From: Henrik Zagerholm <henke(at)mac(dot)se>
To: pgsql-performance(at)postgresql(dot)org
Subject: Seq scan on join table despite index and high statistics
Date: 2007-07-31 08:23:38
Message-ID: CCDAD82F-2714-496B-8D4E-63A39E8D2C76@mac.se
Views: Raw Message | Whole Thread | Download mbox | Resend email
Thread:
Lists: pgsql-performance

Hello list,

I have a problem with a simple count query on a pgsql 8.2.3 server.
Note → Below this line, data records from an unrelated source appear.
/-- Scalar words (Table 3-6): the row whose fixed bits the word has. -/
def rawS (w : Nat) : Option Instr :=
  match bits w 25 7 with
  | 1 =>
    match bits w 0 10 with
    | 0 => some (.add (fld w 20 5) (fld w 15 5) (fld w 10 5))
    | 1 => some (.sub (fld w 20 5) (fld w 15 5) (fld w 10 5))
    | 2 => some (.and (fld w 20 5) (fld w 15 5) (fld w 10 5))
    | 3 => some (.or (fld w 20 5) (fld w 15 5) (fld w 10 5))
    | 4 => some (.xor (fld w 20 5) (fld w 15 5) (fld w 10 5))
    | 5 => some (.andn (fld w 20 5) (fld w 15 5) (fld w 10 5))
    | 6 => some (.shl (fld w 20 5) (fld w 15 5) (fld w 10 5))
    | 7 => some (.shrN (fld w 20 5) (fld w 15 5) (fld w 10 5))
    | 8 => some (.shrI (fld w 20 5) (fld w 15 5) (fld w 10 5))
    | 9 => some (.cmpltI (fld w 20 5) (fld w 15 5) (fld w 10 5))
    | 10 => some (.cmpltN (fld w 20 5) (fld w 15 5) (fld w 10 5))
    | 11 => some (.minI (fld w 20 5) (fld w 15 5) (fld w 10 5))
    | 12 => some (.maxI (fld w 20 5) (fld w 15 5) (fld w 10 5))
    | 13 => some (.minN (fld w 20 5) (fld w 15 5) (fld w 10 5))
    | 14 => some (.maxN (fld w 20 5) (fld w 15 5) (fld w 10 5))
    | _ => none
  | 2 =>
    match bits w 0 10 with
    | 0 => some (.mul (fld w 20 5) (fld w 15 5) (fld w 10 5))
    | 1 => some (.mulhiI (fld w 20 5) (fld w 15 5) (fld w 10 5))
    | 2 => some (.mulhiN (fld w 20 5) (fld w 15 5) (fld w 10 5))
    | 3 => some (.quoI (fld w 20 5) (fld w 15 5) (fld w 10 5))
    | 4 => some (.quoN (fld w 20 5) (fld w 15 5) (fld w 10 5))
    | 5 => some (.rmdI (fld w 20 5) (fld w 15 5) (fld w 10 5))
    | 6 => some (.rmdN (fld w 20 5) (fld w 15 5) (fld w 10 5))
    | _ => none
  | 3 =>
    if bits w 0 5 = 0 then some (.sel (fld w 20 5) (fld w 15 5) (fld w 10 5) (fld w 5 5))
    else if bits w 0 15 = 1 then some (.clz (fld w 20 5) (fld w 15 5))
    else if bits w 0 15 = 2 then some (.ctz (fld w 20 5) (fld w 15 5))
    else if bits w 0 15 = 3 then some (.popc (fld w 20 5) (fld w 15 5))
    else if bits w 0 15 = 4 then some (.bswap (fld w 20 5) (fld w 15 5))
    else none
  | 4 => some (.addi (fld w 20 5) (fld w 15 5) (fld w 0 15))
  | 5 => some (.andi (fld w 20 5) (fld w 15 5) (fld w 0 15))
  | 6 => some (.ori (fld w 20 5) (fld w 15 5) (fld w 0 15))
  | 7 => some (.xori (fld w 20 5) (fld w 15 5) (fld w 0 15))
  | 8 =>
    match bits w 6 9 with
    | 0 => some (.shli (fld w 20 5) (fld w 15 5) (fld w 0 6))
    | 128 => some (.shriN (fld w 20 5) (fld w 15 5) (fld w 0 6))
    | 256 => some (.shriI (fld w 20 5) (fld w 15 5) (fld w 0 6))
    | _ => none
  | 9 => some (.cmpltiI (fld w 20 5) (fld w 15 5) (fld w 0 15))
  | 10 => some (.cmpltiN (fld w 20 5) (fld w 15 5) (fld w 0 15))
  | 11 => some (.immLo (fld w 20 5) (fld w 0 20))
  | 12 => some (.immCat (fld w 20 5) (fld w 0 20))
  | 13 => some (.pcadd (fld w 20 5) (fld w 0 20))
  | 14 =>
    match bits w 0 25 with
    | 0 => some (.nop)
    | _ => none
  | 16 => some (.beq (fld w 20 5) (fld w 15 5) (fld w 0 15))
  | 17 => some (.bne (fld w 20 5) (fld w 15 5) (fld w 0 15))
  | 18 => some (.bltI (fld w 20 5) (fld w 15 5) (fld w 0 15))
  | 19 => some (.bgeI (fld w 20 5) (fld w 15 5) (fld w 0 15))
  | 20 => some (.bltN (fld w 20 5) (fld w 15 5) (fld w 0 15))
  | 21 => some (.bgeN (fld w 20 5) (fld w 15 5) (fld w 0 15))
  | 22 => some (.jmp (fld w 20 5) (fld w 0 20))
  | 23 => some (.jmpr (fld w 20 5) (fld w 15 5) (fld w 0 15))
  | 24 =>
    match bits w 12 3 with
    | 0 => some (.ldI8 (fld w 20 5) (fld w 15 5) (fld w 0 12))
    | _ => none
  | 25 =>
    match bits w 12 3 with
    | 0 => some (.ldN8 (fld w 20 5) (fld w 15 5) (fld w 0 12))
    | _ => none
  | 26 =>
    match bits w 12 3 with
    | 0 => some (.ldI16 (fld w 20 5) (fld w 15 5) (fld w 0 12))
    | _ => none
  | 27 =>
    match bits w 12 3 with
    | 0 => some (.ldN16 (fld w 20 5) (fld w 15 5) (fld w 0 12))
    | _ => none
  | 28 =>
    match bits w 12 3 with
    | 0 => some (.ldI32 (fld w 20 5) (fld w 15 5) (fld w 0 12))
    | _ => none
  | 29 =>
    match bits w 12 3 with
    | 0 => some (.ldN32 (fld w 20 5) (fld w 15 5) (fld w 0 12))
    | _ => none
  | 30 =>
    match bits w 12 3 with
    | 0 => some (.ldI64 (fld w 20 5) (fld w 15 5) (fld w 0 12))
    | _ => none
  | 32 =>
    match bits w 12 3 with
    | 0 => some (.stI8 (fld w 20 5) (fld w 15 5) (fld w 0 12))
    | _ => none
  | 33 =>
    match bits w 12 3 with
    | 0 => some (.stI16 (fld w 20 5) (fld w 15 5) (fld w 0 12))
    | _ => none
  | 34 =>
    match bits w 12 3 with
    | 0 => some (.stI32 (fld w 20 5) (fld w 15 5) (fld w 0 12))
    | _ => none
  | 35 =>
    match bits w 12 3 with
    | 0 => some (.stI64 (fld w 20 5) (fld w 15 5) (fld w 0 12))
    | _ => none
  | 36 =>
    match bits w 12 3 with
    | 0 => some (.ldlI32 (fld w 20 5) (fld w 15 5) (fld w 0 12))
    | _ => none
  | 37 =>
    match bits w 12 3 with
    | 0 => some (.ldlI64 (fld w 20 5) (fld w 15 5) (fld w 0 12))
    | _ => none
  | 38 =>
    match bits w 12 3 with
    | 0 => some (.stlI32 (fld w 20 5) (fld w 15 5) (fld w 0 12))
    | _ => none
  | 39 =>
    match bits w 12 3 with
    | 0 => some (.stlI64 (fld w 20 5) (fld w 15 5) (fld w 0 12))
    | _ => none
  | 40 => some (.ldAcq (fld w 20 5) (fld w 15 5) (fld w 12 3) (fld w 0 12))
  | 41 => some (.stRel (fld w 20 5) (fld w 15 5) (fld w 12 3) (fld w 0 12))
  | 42 =>
    match bits w 0 7 with
    | 0 => some (.ldAcqp (fld w 20 5) (fld w 15 5) (fld w 12 3) (fld w 7 5))
    | _ => none
  | 43 =>
    if bits w 15 10 = 0 ∧ bits w 0 12 = 0 then some (.fence (fld w 12 3))
    else if bits w 15 10 = 0 ∧ bits w 0 12 = 1 then some (.fenceRel (fld w 12 3))
    else if bits w 15 10 = 0 ∧ bits w 0 12 = 2 then some (.fenceAcq (fld w 12 3))
    else none
  | 44 => some (.atom (fld w 20 5) (fld w 15 5) (fld w 12 3) (fld w 7 5) (fld w 3 4) (fld w 0 3))
  | 45 =>
    match bits w 20 5 with
    | 0 => some (.red (fld w 15 5) (fld w 12 3) (fld w 7 5) (fld w 3 4) (fld w 0 3))
    | _ => none
  | 46 => some (.ldfe (fld w 20 5) (fld w 15 5) (fld w 12 3) (fld w 0 12))
  | 47 => some (.stfe (fld w 20 5) (fld w 15 5) (fld w 12 3) (fld w 0 12))
  | 48 =>
    if bits w 20 5 = 0 ∧ bits w 3 7 = 0 ∧ bits w 0 2 = 0 then some (.clineWb (fld w 15 5) (fld w 10 5) (fld w 2 1))
    else if bits w 20 5 = 0 ∧ bits w 3 7 = 0 ∧ bits w 0 2 = 1 then some (.clineInv (fld w 15 5) (fld w 10 5) (fld w 2 1))
    else if bits w 20 5 = 0 ∧ bits w 3 7 = 0 ∧ bits w 0 2 = 2 then some (.clineWbi (fld w 15 5) (fld w 10 5) (fld w 2 1))
    else if bits w 20 5 = 0 ∧ bits w 0 10 = 7 then some (.clineZero (fld w 15 5) (fld w 10 5))
    else none
  | 49 =>
    if bits w 20 5 = 0 ∧ bits w 0 10 = 0 then some (.ftcWb (fld w 15 5) (fld w 10 5))
    else if bits w 20 5 = 0 ∧ bits w 0 10 = 1 then some (.ftcInv (fld w 15 5) (fld w 10 5))
    else if bits w 20 5 = 0 ∧ bits w 0 10 = 2 then some (.ftcWbi (fld w 15 5) (fld w 10 5))
    else if bits w 0 15 = 3 then some (.ftcProbe (fld w 20 5) (fld w 15 5))
    else none
  | 50 =>
    if bits w 20 5 = 0 ∧ bits w 0 15 = 0 then some (.bmodeReset (fld w 15 5))
    else if bits w 20 5 = 0 ∧ bits w 0 10 = 1 then some (.bmodeEmpty (fld w 15 5) (fld w 10 5))
    else if bits w 20 5 = 0 ∧ bits w 0 10 = 2 then some (.bmodeFull (fld w 15 5) (fld w 10 5))
    else if bits w 0 15 = 3 then some (.bmodeQuery (fld w 20 5) (fld w 15 5))
    else none
  | 51 =>
    if bits w 0 15 = 0 then some (.tlbInv (fld w 20 5) (fld w 15 5))
    else if bits w 0 20 = 1 then some (.tlbInvall (fld w 20 5))
    else if bits w 0 25 = 2 then some (.tlbSync)
    else if bits w 0 15 = 3 then some (.pgProbe (fld w 20 5) (fld w 15 5))
    else if bits w 0 15 = 4 then some (.pgMig (fld w 20 5) (fld w 15 5))
    else none
  | 52 =>
    if bits w 20 5 = 0 ∧ bits w 6 11 = 0 then some (.toksend (fld w 19 1) (fld w 18 1) (fld w 17 1) (fld w 0 6))
    else none
  | 53 =>
    if bits w 20 5 = 0 ∧ bits w 6 11 = 0 then some (.tokwait (fld w 19 1) (fld w 18 1) (fld w 17 1) (fld w 0 6))
    else none
  | 54 =>
    if bits w 20 5 = 0 ∧ bits w 0 15 = 0 then some (.fmtq (fld w 15 5))
    else none
  | 55 =>
    match bits w 0 25 with
    | 0 => some (.endS)
    | _ => none
  | 56 =>
    match bits w 16 9 with
    | 0 => some (.rend (fld w 0 16))
    | _ => none
  | 57 =>
    match bits w 16 9 with
    | 0 => some (.exit (fld w 0 16))
    | _ => none
  | 58 =>
    match bits w 0 10 with
    | 0 => some (.launch (fld w 20 5) (fld w 15 5) (fld w 10 5))
    | _ => none
  | 59 =>
    match bits w 0 10 with
    | 0 => some (.sigAdd (fld w 20 5) (fld w 15 5) (fld w 10 5))
    | 1 => some (.sigSet (fld w 20 5) (fld w 15 5) (fld w 10 5))
    | 2 => some (.sigWait (fld w 20 5) (fld w 15 5) (fld w 10 5))
    | 3 => some (.sigInt (fld w 20 5) (fld w 15 5) (fld w 10 5))
    | _ => none
  | 60 => some (.hintSave (fld w 20 5) (fld w 0 20))
  | 61 =>
    match bits w 16 9 with
    | 0 => some (.trap (fld w 0 16))
    | _ => none
  | 62 =>
    match bits w 0 25 with
    | 0 => some (.rett)
    | _ => none
  | 63 =>
    if bits w 9 11 = 0 then some (.sysr (fld w 20 5) (fld w 0 9))
    else if bits w 20 5 = 0 ∧ bits w 9 6 = 1 then some (.sysw (fld w 15 5) (fld w 0 9))
    else none
  | 64 =>
    if bits w 20 5 = 0 ∧ bits w 0 10 = 0 then some (.barInit (fld w 15 5) (fld w 10 5))
    else if bits w 20 5 = 0 ∧ bits w 0 15 = 1 then some (.barReg (fld w 15 5))
    else if bits w 10 5 = 0 ∧ bits w 0 7 = 2 then some (.barArr (fld w 20 5) (fld w 15 5) (fld w 7 3))
    else if bits w 0 7 = 3 then some (.barWait (fld w 20 5) (fld w 15 5) (fld w 10 5) (fld w 7 3))
    else if bits w 20 5 = 0 ∧ bits w 10 5 = 0 ∧ bits w 0 7 = 4 then some (.barArd (fld w 15 5) (fld w 7 3))
    else if bits w 20 5 = 0 ∧ bits w 0 10 = 5 then some (.barPub (fld w 15 5) (fld w 10 5))
    else if bits w 20 5 = 0 ∧ bits w 0 10 = 6 then some (.barAtt (fld w 15 5) (fld w 10 5))
    else if bits w 0 7 = 7 then some (.barRarr (fld w 20 5) (fld w 15 5) (fld w 10 5) (fld w 7 3))
    else if bits w 0 15 = 8 then some (.barRdlo (fld w 20 5) (fld w 15 5))
    else if bits w 0 15 = 9 then some (.barRdhi (fld w 20 5) (fld w 15 5))
    else none
  | 68 =>
    if bits w 16 9 = 0 ∧ bits w 8 5 = 0 then some (.loopBeg (fld w 13 3) (fld w 0 8))
    else if bits w 16 9 = 1 ∧ bits w 4 9 = 0 then some (.loopFirst (fld w 13 3) (fld w 0 4))
    else if bits w 16 9 = 2 ∧ bits w 4 9 = 0 then some (.loopLast (fld w 13 3) (fld w 0 4))
    else if bits w 16 4 = 3 ∧ bits w 0 13 = 0 then some (.loopIdx (fld w 20 5) (fld w 13 3))
    else none
  | _ => none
SELECT COUNT(pk_file_structure_id) FROM tbl_file_structure INNER JOIN
tbl_file ON fk_file_id = pk_file_id WHERE lower(file_name) like lower
('awstats%');
Using Explain analyze I've noticed that it makes a seq scan on
tbl_file_structure but I have an index on fk_file_id and its
statistics is set to 200. I ran an analyze on both tbl_file and
tbl_file_structure.
The count retrieved is 75 000 so its way lower than the total 3 834
059 rows.

Should I raise the statistics more? Is there a rule of thumb how much
the statistics should be reagards to the number of rows in the table?
Can I make my database adjust the statistics dynamically? I don't
want to go around to my customers changing statistics every time the
tables starts to fill up.

Anyway here is the explain analyze on the slow query.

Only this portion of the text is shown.